Naukowcy stworzyli diamenty w temperaturze pokojowej

Zespół naukowców z Australian National University oraz Royal Melbourne Institute of Technology wykonał diamenty w ciągu zaledwie kilku minut.

To proces, który zwykle wymaga miliardów lat, ogromnych ciśnień i bardzo wysokich temperatur. Natomiast naukowcom udało się wykonać diamenty samodzielnie. Stworzyli dwa rodzaje diamentów laboratoryjnych - jeden z nich jest znany z pierścionków zaręczynowych, a drugi to lonsdaleit, który występuje w naturze w miejscu uderzenia meteorytu, np. w Canyon Diablo w Stanach Zjednoczonych.

- Naturalne diamenty powstają zwykle przez miliardy lat, na głębokości około 150 kilometrów w głębi Ziemi, gdzie panuje wysokie ciśnienie i temperatura powyżej 1000 stopni Celsjusza - mówi profesor Jodie Bradby z ANU Research School of Physics - Zwrotem tej historii jest sposób, w jaki wywieramy nacisk. Oprócz bardzo wysokiego ciśnienia, pozwalamy węglowi również doświadczać czegoś co nazywamy ścinaniem - jest to coś podobnego do siły skręcającej lub ślizgowej. Uważamy, że pozwala to atomom węgla bardziej ściskać się w strukturze tak, aby formować lonsdaleit lub zwykły diament - tłumaczy profesor.

Zespół, w którym pracuje między innymi były stypendysta ANU Tom Shiell, obecnie pracownik Carnegie Institution for Science, wcześniej tworzył lonsdaleit w laboratorium tylko w wysokich temperaturach. Tym razem do wykonania diamentów naukowcy stworzyli urządzenie, które określają mianem \"diamentowego kowadła\". Oprócz wysokiego ciśnienia wykorzystują zaawansowane techniki mikroskopii elektronowej, dzięki której mogą obserwować zmiany na poziomie strukturalnym.

Współprowadzący badania profesor Dougal McCulloch i jego zespół z RMIT wykorzystali zaawansowane techniki mikroskopii elektronowej do uchwycenia stałych i nienaruszonych skrawków próbek eksperymentalnych, aby stworzyć migawki tego, jak powstały dwa rodzaje diamentów. - Nasze zdjęcia pokazały, że zwykłe diamenty tworzą się tylko w środku tych żył lonsdaleitu  w ramach nowej metody opracowanej przez nasz międzyinstytucjonalny zespół - powiedział McCulloch. - Widok tych małych strumieni lonsdaleitu i zwykłego diamentu po raz pierwszy był po prostu niesamowity i naprawdę pomaga nam zrozumieć, jak mogą się one formować - dodał.

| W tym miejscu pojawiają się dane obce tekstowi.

-- ==== Sys2Proof/WellFormed.lean ====
section
/-! DEFINITION. Which instructions are well formed: the limits of types, operands, orders and
shapes that 22_faults_instructions.md (R351–R361) judges from a syllable's bits alone, beyond what
the fields of `Instr` already exclude. A syllable that breaks one raises reserved use (kind 6). -/

namespace Sys2Proof

/-- Not an FP constant: what stands under an integer type or where no type is named (R73, R351). -/
def Operand.noFp : Operand → Bool
  | .fp _ => false
  | _ => true

/-- v0–v255 or s0–s511. -/
def Operand.isReg : Operand → Bool
  | .v _ | .s _ => true
  | _ => false

/-- v0–v255. -/
def Operand.isV : Operand → Bool
  | .v _ => true
  | _ => false

/-- A v register, a uniform register or an inline integer (R180, R211). -/
def Operand.isCmd : Operand → Bool
  | .v _ | .s _ | .int _ => true
  | _ => false

/-- A source whose value is the same in every thread of an issue (R133). -/
def Operand.isUniform : Operand → Bool
  | .s _ | .int _ | .fp _ => true
  | .sp .bid | .sp .bidy | .sp .bidz | .sp .warp | .sp .core | .sp .die | .sp .stage => true
  | _ => false

/-- A destination of page 0 or 1: a v register, or a uniform one when every source is uniform
(R133). -/
def dstOk (d : Operand) (srcs : List Operand) : Bool :=
  match d with
  | .v _ => true
  | .s _ => srcs.all Operand.isUniform
  | _ => false

/-- Index of an integer type (R76). -/
def ITy.idx : ITy → Nat
  | .i8 => 0 | .i16 => 1 | .i32 => 2 | .i64 => 3 | .n8 => 4 | .n16 => 5 | .n32 => 6 | .n64 => 7
  | .i32x2 => 8 | .i16x4 => 9 | .i8x8 => 10

/-- A scalar integer type. -/
def ITy.scalar (t : ITy) : Bool := t.idx < 8

/-- A signed integer type: the .i types and the packed ones (R131). -/
def ITy.signed (t : ITy) : Bool := t.idx < 4 || 8 ≤ t.idx

/-- Index of a float type (R76). -/
def FTy.idx : FTy → Nat
  | .f64 => 0 | .f32 => 1 | .f32x2 => 2 | .f16x4 => 3 | .bf16x4 => 4 | .e4m3 => 5 | .e5m2 => 6
  | .e2m1 => 7

/-- A type of page-3 arithmetic, .f64 to .bf16x4 (R110). -/
def FTy.arith (t : FTy) : Bool := t.idx < 5

/-- An operand under an integer type or an arithmetic float type; FP constants only under the
latter (R73, R138). -/
def Operand.okUnder (o : Operand) : DTy → Bool
  | .i _ => o.noFp
  | .f _ => true

/-- The types of the logic instructions, MOV, SCAN and REDW (R138, R142, R204). -/
def DTy.ok : DTy → Bool
  | .i _ => true
  | .f t => t.arith

/-- A conversion source under its float type: an FP constant only where the type is one of page 3; an inline
integer denotes its value under each (R72, R73). -/
def Operand.okConv (o : Operand) (t : FTy) : Bool :=
  match o with
  | .fp _ => t.arith
  | _ => true

/-- Element counts (R131, R159). -/
def ITy.count : ITy → Nat
  | .i32x2 => 2 | .i16x4 => 4 | .i8x8 => 8
  | _ => 1

def FTy.count : FTy → Nat
  | .f64 | .f32 => 1 | .f32x2 => 2 | .f16x4 | .bf16x4 => 4 | .e4m3 | .e5m2 => 8 | .e2m1 => 16

/-- Order and scope: a plain access names scope 0 (R69, R182). -/
def ordOk (o : Order) (sc : Scope) (allowed : List Order) : Bool :=
  allowed.contains o && (o != .plain || sc == .core)

def Mem.ok (m : Mem) (allowed : List Order) : Bool := m.base.isReg && ordOk m.order m.scope allowed

/-- A word or a double word. -/
def Size.wide : Size → Bool
  | .w | .d => true
  | _ => false

def Idx.ok (x : Idx) : Bool := x.base.isReg && x.index.isReg

/-- The address of an atomic is a v or s register (R177, R193). -/
def Atom.ok (x : Atom) (fp : Bool) : Bool :=
  x.a.isReg && (fp || x.b.noFp) && ordOk x.order x.scope [.plain, .acq, .rel, .acqrel]

/-- A window of the precision exists (R164). -/
def winOk (dbl : Bool) (m : BitVec 4) : Bool := m.toNat ≤ (if dbl then 8 else 9)

/-- Row and column codes 0 to 5 (R166). -/
def Shape.ok (sh : Shape) : Bool := sh.rows.toNat ≤ 5 && sh.cols.toNat ≤ 5

def Shape.square (sh : Shape) : Bool := sh.ok && sh.rows == sh.cols

/-- The rounding mode of a special function (R161). -/
def fnOk (ty : FTy) (fast : Bool) (rm : Rm) : Bool := ty.arith && (!fast || rm == .rne)

def Cond.bit : Cond → Bool
  | .tst | .tcl => true
  | _ => false

/-- SCAN and REDW (R204, R357). -/
def scanOk (rm : Rm) (sat : Bool) (ty : DTy) (op : ScanOp) : Bool :=
  match ty with
  | .i _ => rm == .rne && (!sat || op == .add)
  | .f t => t.arith && !sat && (op == .add || op == .min || op == .max)

def Sweep.ok (x : Sweep) : Bool := x.d.isCmd && x.a.isCmd && x.b.isCmd && x.c.isCmd

/-- A sweep of one source leaves b at 0x000 (R230). -/
def Sweep.ok1 (x : Sweep) : Bool := x.ok && x.b == .v 0

def Copy.ok (x : Copy) : Bool := x.d.isCmd && x.a.isCmd && x.b.isCmd && x.c.isCmd

def Call.ok (x : Call) : Bool := x.a.isCmd && x.b.isCmd && x.c.isCmd

/-- The warp collectives (R56). -/
def Instr.collective : Instr → Bool
  | .scan .. | .redw .. | .ballot .. | .first .. | .xmov .. => true
  | _ => false

/-- The test syllables (R51). -/
def Instr.isTest : Instr → Bool
  | .testCmpReg .. | .testCmpImm .. | .testPred .. => true
  | _ => false

/-- The leaf syllables (R52). -/
def Instr.isLeaf : Instr → Bool
  | .leafNext | .leafJmp _ | .leafJmpi _ | .leafCall _ | .leafCalli _ | .leafRet | .leafExit
  | .leafTrap _ => true
  | _ => false

/-- The machine's own steps and the outside's accesses, which no syllable encodes; twrKill is the
step a TWR takes at run time (R240). -/
def Instr.isStep : Instr → Bool
  | .clauseIssue | .serialIssue | .subcoreGrant | .warpSwap | .stallLimitExpiry
  | .holdLimitExpiry | .loadCompletion | .storePerform | .atomicAtHome
  | .orderedContributionArrival | .ordfApplication | .commandAccept | .commandComplete
  | .waitaReread | .waitaTimeout | .growGrant | .wsRefreshSlot | .launchRecordRead
  | .blockAdmission | .cooperativeAdmission | .gangStart | .launchCompletion
  | .seedbedDeal | .softSave | .gracePeriodExpiry | .blockImageWrite | .restoreRetry
  | .handlerStart | .correctedError | .scrubCorrection | .uncorrectableError
  | .pcieTimeout | .peerUnreachable | .cellContribution .. | .packageReset .. | .ctxCreate ..
  | .ctxDestroy | .queueCreate .. | .shootdown .. | .preempt .. | .restore .. | .cellConfig ..
  | .attest .. | .launchEnd .. | .trapSet .. | .dbgAttach | .dbgDetach | .dbgSet ..
  | .dbgRead .. | .dbgWrite .. | .dbgResume .. | .bboxRead .. | .twrKill .. | .hostCoreAccess ..
  | .pcieEndpointAccess .. | .peerPackageAccess .. | .peerApplicationRequest
  | .regionTableWrite .. | .domainBringUp .. | .l1LineEviction => true
  | _ => false

/-- The well-formed instructions. -/
def Instr.wf : Instr → Bool
  | .clauseIssue | .serialIssue | .subcoreGrant | .warpSwap | .stallLimitExpiry
  | .holdLimitExpiry | .loadCompletion | .storePerform | .atomicAtHome
  | .orderedContributionArrival | .ordfApplication | .commandAccept | .commandComplete
  | .waitaReread | .waitaTimeout | .growGrant | .wsRefreshSlot | .launchRecordRead
  | .blockAdmission | .cooperativeAdmission | .gangStart | .launchCompletion
  | .seedbedDeal | .softSave | .gracePeriodExpiry | .blockImageWrite | .restoreRetry
  | .handlerStart | .correctedError | .scrubCorrection | .uncorrectableError
  | .pcieTimeout | .peerUnreachable | .cellContribution .. | .packageReset .. | .ctxCreate ..
  | .ctxDestroy | .queueCreate .. | .shootdown .. | .preempt .. | .restore .. | .cellConfig ..
  | .attest .. | .launchEnd .. | .trapSet .. | .dbgAttach | .dbgDetach | .dbgSet ..
  | .dbgRead .. | .dbgWrite .. | .dbgResume .. | .bboxRead .. | .twrKill .. | .hostCoreAccess ..
  | .pcieEndpointAccess .. | .peerPackageAccess .. | .peerApplicationRequest
  | .regionTableWrite .. | .domainBringUp .. | .l1LineEviction => true
  -- page 0 (R134, R353)
  | .add _ d a b _ _ | .sub _ d a b _ _ | .mul _ d a b _ _ | .mulh _ d a b _ | .div _ d a b _ _
  | .rem _ d a b _ | .min _ d a b _ | .max _ d a b _ => a.noFp && b.noFp && dstOk d [a, b]
  | .mad _ d a b c _ _ | .madw _ d a b c _ _ => a.noFp && b.noFp && c.noFp && dstOk d [a, b, c]
  | .abs _ d a ty _ | .neg _ d a ty _ => a.noFp && ty.signed && dstOk d [a]
  | .lea _ d a b c ty => a.noFp && b.noFp && c.noFp && ty.scalar && dstOk d [a, b, c]
  | .addImm _ d a _ _ | .subRevImm _ d a _ _ | .mulImm _ d a _ _ | .minImm _ d a _ _
  | .maxImm _ d a _ _ | .leaImm _ d a _ => a.noFp && dstOk d [a]
  -- page 1
  | .and _ d a b ty | .or _ d a b ty | .xor _ d a b ty | .andn _ d a b ty =>
    ty.ok && a.okUnder ty && b.okUnder ty && dstOk d [a, b]
  | .truth _ d a b c _ | .fshl _ d a b c _ => a.noFp && b.noFp && c.noFp && dstOk d [a, b, c]
  | .shl _ d a b _ | .shr _ d a b _ | .sar _ d a b _ | .rotl _ d a b _ =>
    a.noFp && b.noFp && dstOk d [a, b]
  | .bfx _ d a b c ty | .bfi _ d a b c ty =>
    a.noFp && b.noFp && c.noFp && ty.scalar && dstOk d [a, b, c]
  | .popc _ d a _ | .clz _ d a _ | .ctz _ d a _ | .brev _ d a _ => a.noFp && dstOk d [a]
  | .andImm _ d a _ | .orImm _ d a _ | .xorImm _ d a _ | .andnImm _ d a _ | .shlImm _ d a _
  | .shrImm _ d a _ | .sarImm _ d a _ | .rotlImm _ d a _ => a.noFp && dstOk d [a]
  | .movi _ d _ | .moviW _ d _ | .movhi _ d _ => d.isReg
  | .mov _ d a ty => d.isReg && ty.ok && a.okUnder ty
  | .sel _ d a b _ => a.noFp && b.noFp && dstOk d [a, b]
  -- page 2 (R353)
  | .cmp _ _ a b ty => a.noFp && b.noFp && ty.scalar
  | .cmpImm _ _ a ty _ => a.noFp && ty.scalar
  | .fcmp _ c _ _ _ _ => !c.bit
  | .testCmpReg c a b (.i ty) => let _ := c; a.noFp && b.noFp && ty.scalar
  | .testCmpReg c _ _ (.f ty) => !c.bit && (ty == .f64 || ty == .f32)
  | .testCmpImm _ a ty _ => a.noFp && ty.scalar
  | .testPred .. | .pcomb .. | .nop | .yield => true
  | .pdrop _ n => 1 ≤ n.toNat && n.toNat ≤ 8
  | .pget _ d => d.isV
  | .pset _ a | .first _ _ a | .srd _ _ a => a.noFp
  | .ballot _ d _ _ => d.isReg
  | .swr _ x a =>
    a.noFp && (match x with | .frame | .rsp | .flags | .h _ => true | _ => false)
  -- leaves (R352)
  | .leafNext | .leafJmp _ | .leafCall _ | .leafRet | .leafExit | .leafTrap _ => true
  | .leafJmpi r | .leafCalli r => r.isReg
  -- page 3 (R354)
  | .fadd _ d _ _ ty _ _ | .fmul _ d _ _ ty _ _ | .fma _ d _ _ _ _ ty _ _ | .fmin _ d _ _ ty _ _
  | .fmax _ d _ _ ty _ _ | .frnd _ d _ ty _ _ | .fscale _ d _ _ ty _ _ | .fclass _ d _ ty _
  | .fexpo _ d _ ty _ => d.isV && ty.arith
  -- page 4
  | .fcvt _ d a b c dst src _ _ _ =>
    d.isV && a.okConv src && c.noFp && (if dst.count ≤ src.count then b == .v 0 else b.okConv dst)
  | .cvti _ d a b c dst src _ _ _ =>
    d.isV && a.okConv src && c.noFp && (if dst.count ≤ src.count then b == .v 0 else b.noFp)
  | .cvtf _ d a b c dst src _ _ _ =>
    d.isV && a.noFp && c.noFp && (if dst.count ≤ src.count then b == .v 0 else b.okConv dst)
  | .rcp _ d _ ty fast rm _ | .rsq _ d _ ty fast rm _ | .sqrt _ d _ ty fast rm _
  | .exp2 _ d _ ty fast rm _ | .log2 _ d _ ty fast rm _ | .sin _ d _ ty fast rm _
  | .cos _ d _ ty fast rm _ | .tanh _ d _ ty fast rm _ | .sigm _ d _ ty fast rm _
  | .erf _ d _ ty fast rm _ => d.isV && fnOk ty fast rm
  | .divF _ d _ _ ty fast rm _ => d.isV && fnOk ty fast rm
  -- page 5 (R355)
  | .mld _ m dbl base _ | .mst _ m dbl base _ => winOk dbl m && base.isReg
  | .mset _ d _ _ sh _ => winOk sh.dbl d && sh.ok
  | .mmov _ d a sh _ | .mtr _ d a sh _ => winOk sh.dbl d && winOk sh.dbl a && sh.ok
  | .mmul _ d a b k sh _ | .mmad _ d a b k sh _ =>
    winOk sh.dbl d && winOk sh.dbl a && winOk sh.dbl b && sh.ok && 1 ≤ k.toNat && k.toNat ≤ 6
  | .mmv _ d a b _ sh _ => winOk sh.dbl d && winOk sh.dbl a && winOk sh.dbl b && sh.ok
  | .mchol _ d a sh _ | .mlup _ d a _ sh _ => winOk sh.dbl d && winOk sh.dbl a && sh.square
  | .mlus _ d a b vp sh _ => winOk sh.dbl d && winOk sh.dbl a && winOk sh.dbl b && sh.ok && vp.isReg
  | .mtrs _ d a b mode sh _ =>
    winOk sh.dbl d && winOk sh.dbl a && winOk sh.dbl b && sh.ok && mode.toNat ≤ 2
  | .mdet _ _ a sh _ => winOk sh.dbl a && sh.square
  -- page 6 (R357)
  | .ldN _ m | .ldI _ m | .ldSpN _ m | .ldSpI _ m => m.ok [.plain, .acq]
  | .st data m | .stSp data m => data.isCmd && m.ok [.plain, .rel]
  | .ldWsN _ m | .ldWsI _ m => m.ok [.plain]
  | .ldSpPeekN _ m | .ldSpPeekI _ m => m.ok [.plain] && m.size.wide
  | .ldxN _ x | .ldxI _ x | .ldxSpN _ x | .ldxSpI _ x => x.ok
  | .stx data x | .stxSp data x => data.isCmd && x.ok
  | .ldu _ m =>
    (match m.base with | .s _ => true | _ => false) && m.ok [.plain, .acq]
  | .pref _ base _ _ => base.isReg
  | .lres _ m => m.ok [.plain, .acq] && m.size.wide
  | .scond _ _ a b _ order scope => a.isReg && b.noFp && ordOk order scope [.plain, .rel]
  | .atomAdd x | .atomMinI x | .atomMinN x | .atomMaxI x | .atomMaxN x | .atomAnd x | .atomOr x
  | .atomXor x | .atomXchg x | .atomIncwrap x | .atomSpAdd x | .atomSpMinI x | .atomSpMinN x
  | .atomSpMaxI x | .atomSpMaxN x | .atomSpAnd x | .atomSpOr x | .atomSpXor x | .atomSpXchg x
  | .atomSpIncwrap x => x.ok false
  | .atomCas x c | .atomSpCas x c => x.ok false && c.noFp
  | .fatomAdd x | .fatomMin x | .fatomMax x | .fatomSpAdd x | .fatomSpMin x | .fatomSpMax x =>
    x.ok true
  | .fatomAddOrd _ a _ _ => a.isReg
  | .ordf m => m.ok [.plain, .rel] && m.size.wide
  | .fence _ order _ => order != .plain
  | .waita _ _ a b c _ _ _ _ => a.isReg && b.noFp && c.noFp
  -- page 7
  | .xcfg _ _ s => s.toNat ≤ 499
  | .xmov _ _ a _ => a.noFp
  | .lread _ _ _ b c width => b.noFp && c.noFp && (width != 0 || c == .v 0)
  | .scan _ _ a _ rm sat ty op => scanOk rm sat ty op && a.okUnder ty
  | .redw _ d a rm sat ty op => d.isReg && scanOk rm sat ty op && a.okUnder ty
  | .barArrive .. | .barWait .. | .barSync .. | .jset .. | .jsetUniform .. | .join .. | .jarr .. =>
    true
  | .barx _ _ a _ => a.noFp
  | .jqry _ d _ q => d.isReg && q != 3
  -- pages 8 to 11 (R359)
  | .own _ _ a b | .ringget _ _ a b => a.noFp && b.noFp
  | .ringput _ _ a | .mxtokGive _ a => a.noFp
  | .mxmac _ acc a b fmt _ _ | .mxsmac _ acc a b fmt _ _ _ =>
    acc.isCmd && a.toNat ≤ 510 && b.toNat ≤ 510 && fmt.isReg
  | .mxzero _ acc _ _ => acc.isCmd
  | .mxwait _ _ mask => mask != 0
  | .mxtokTake _ | .tdone _ => true
  | .vswait g => g == .always
  | .vswAdd x | .vswMul x | .vswFma x | .vswMax x | .vswMin x => x.ok
  | .vswExp x | .vswCvt x | .vswScl x | .vswRsum x | .vswRmax x => x.ok1
  | .cpyIn x _ => x.ok
  | .cpyOut x | .cpyRows x | .cpyFill x | .cpyWs x => x.ok
  | .tspawn _ a | .tjob _ a => a.isCmd
  | .tilereg _ _ a b | .tiledrop _ a b => a.isCmd && b.isCmd
  | .tileq _ _ a => a.isCmd
  | .grow _ n => 1 ≤ n.toNat && n.toNat ≤ 4
  | .shed _ n => n.toNat ≤ 4
  -- page 12 and the deprecated rows
  | .syscVersion x | .syscAlloc x | .syscFree x | .syscPrint x | .syscResolve x | .syscNotify x
  | .syscAbort x | .syscCapread x | .syscEscalate x => x.ok
  | .syscUnassigned n x => x.ok && 9 ≤ n.toNat
  | .trd _ _ a b => a.noFp && b.noFp
  | .twr _ a b c => a.noFp && b.noFp && c.noFp
  | .tret _ | .bkpt .. | .ifence | .barw .. => true
  | .ldq _ d base _ => d.toNat ≤ 254 && base.isReg
  | .dot4 _ _ a b c _ => a.noFp && b.noFp && c.noFp

/-- A well-formed instruction. -/
abbrev WellFormed (i : Instr) : Prop := i.wf = true

end Sys2Proof
end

Kolejną osobą, która pracuje w laboratorium profesora Bradby'ego, jest Xingshuo Huang, stypendystka ANU. - Możliwość wytworzenia dwóch rodzajów diamentów w temperaturze pokojowej po raz pierwszy w naszym laboratorium była dla nas wszystkich niezwykle ekscytująca - powiedziała.

Najważniejszym osiągnięciem dla naukowców będzie więc możliwość tworzenia lonsdaleitu na dużą skalę. Ten rodzaj diamentu jest około 58 proc. twardszy od naturalnego, który powstał na Ziemi. Służy przede wszystkim do cięcia innych materii, głównie wykorzystuje się go w kopalniach.

To nowe nieoczekiwane odkrycie pokazuje, że zarówno lonsdaleit, jak i zwykły diament mogą również tworzyć się w normalnych temperaturach pokojowych, po prostu stosując wysokie ciśnienie

Lonsdaleit, nazwany na cześć krystalografki Dame Kathleen Lonsdale, pierwszej kobiety wybranej na członka Królewskiego Towarzystwa Naukowego, ma inną strukturę kryształu niż zwykły diament. - Lonsdaleit ma potencjał, by być wykorzystywanym do przecinania ultra-stałych materiałów w kopalniach - mówi profesor Bradby. - Długofalowym celem naszej pracy będzie stworzenie większej ilości tego rzadkiego, ale bardzo użytecznego diamentu - dodaje.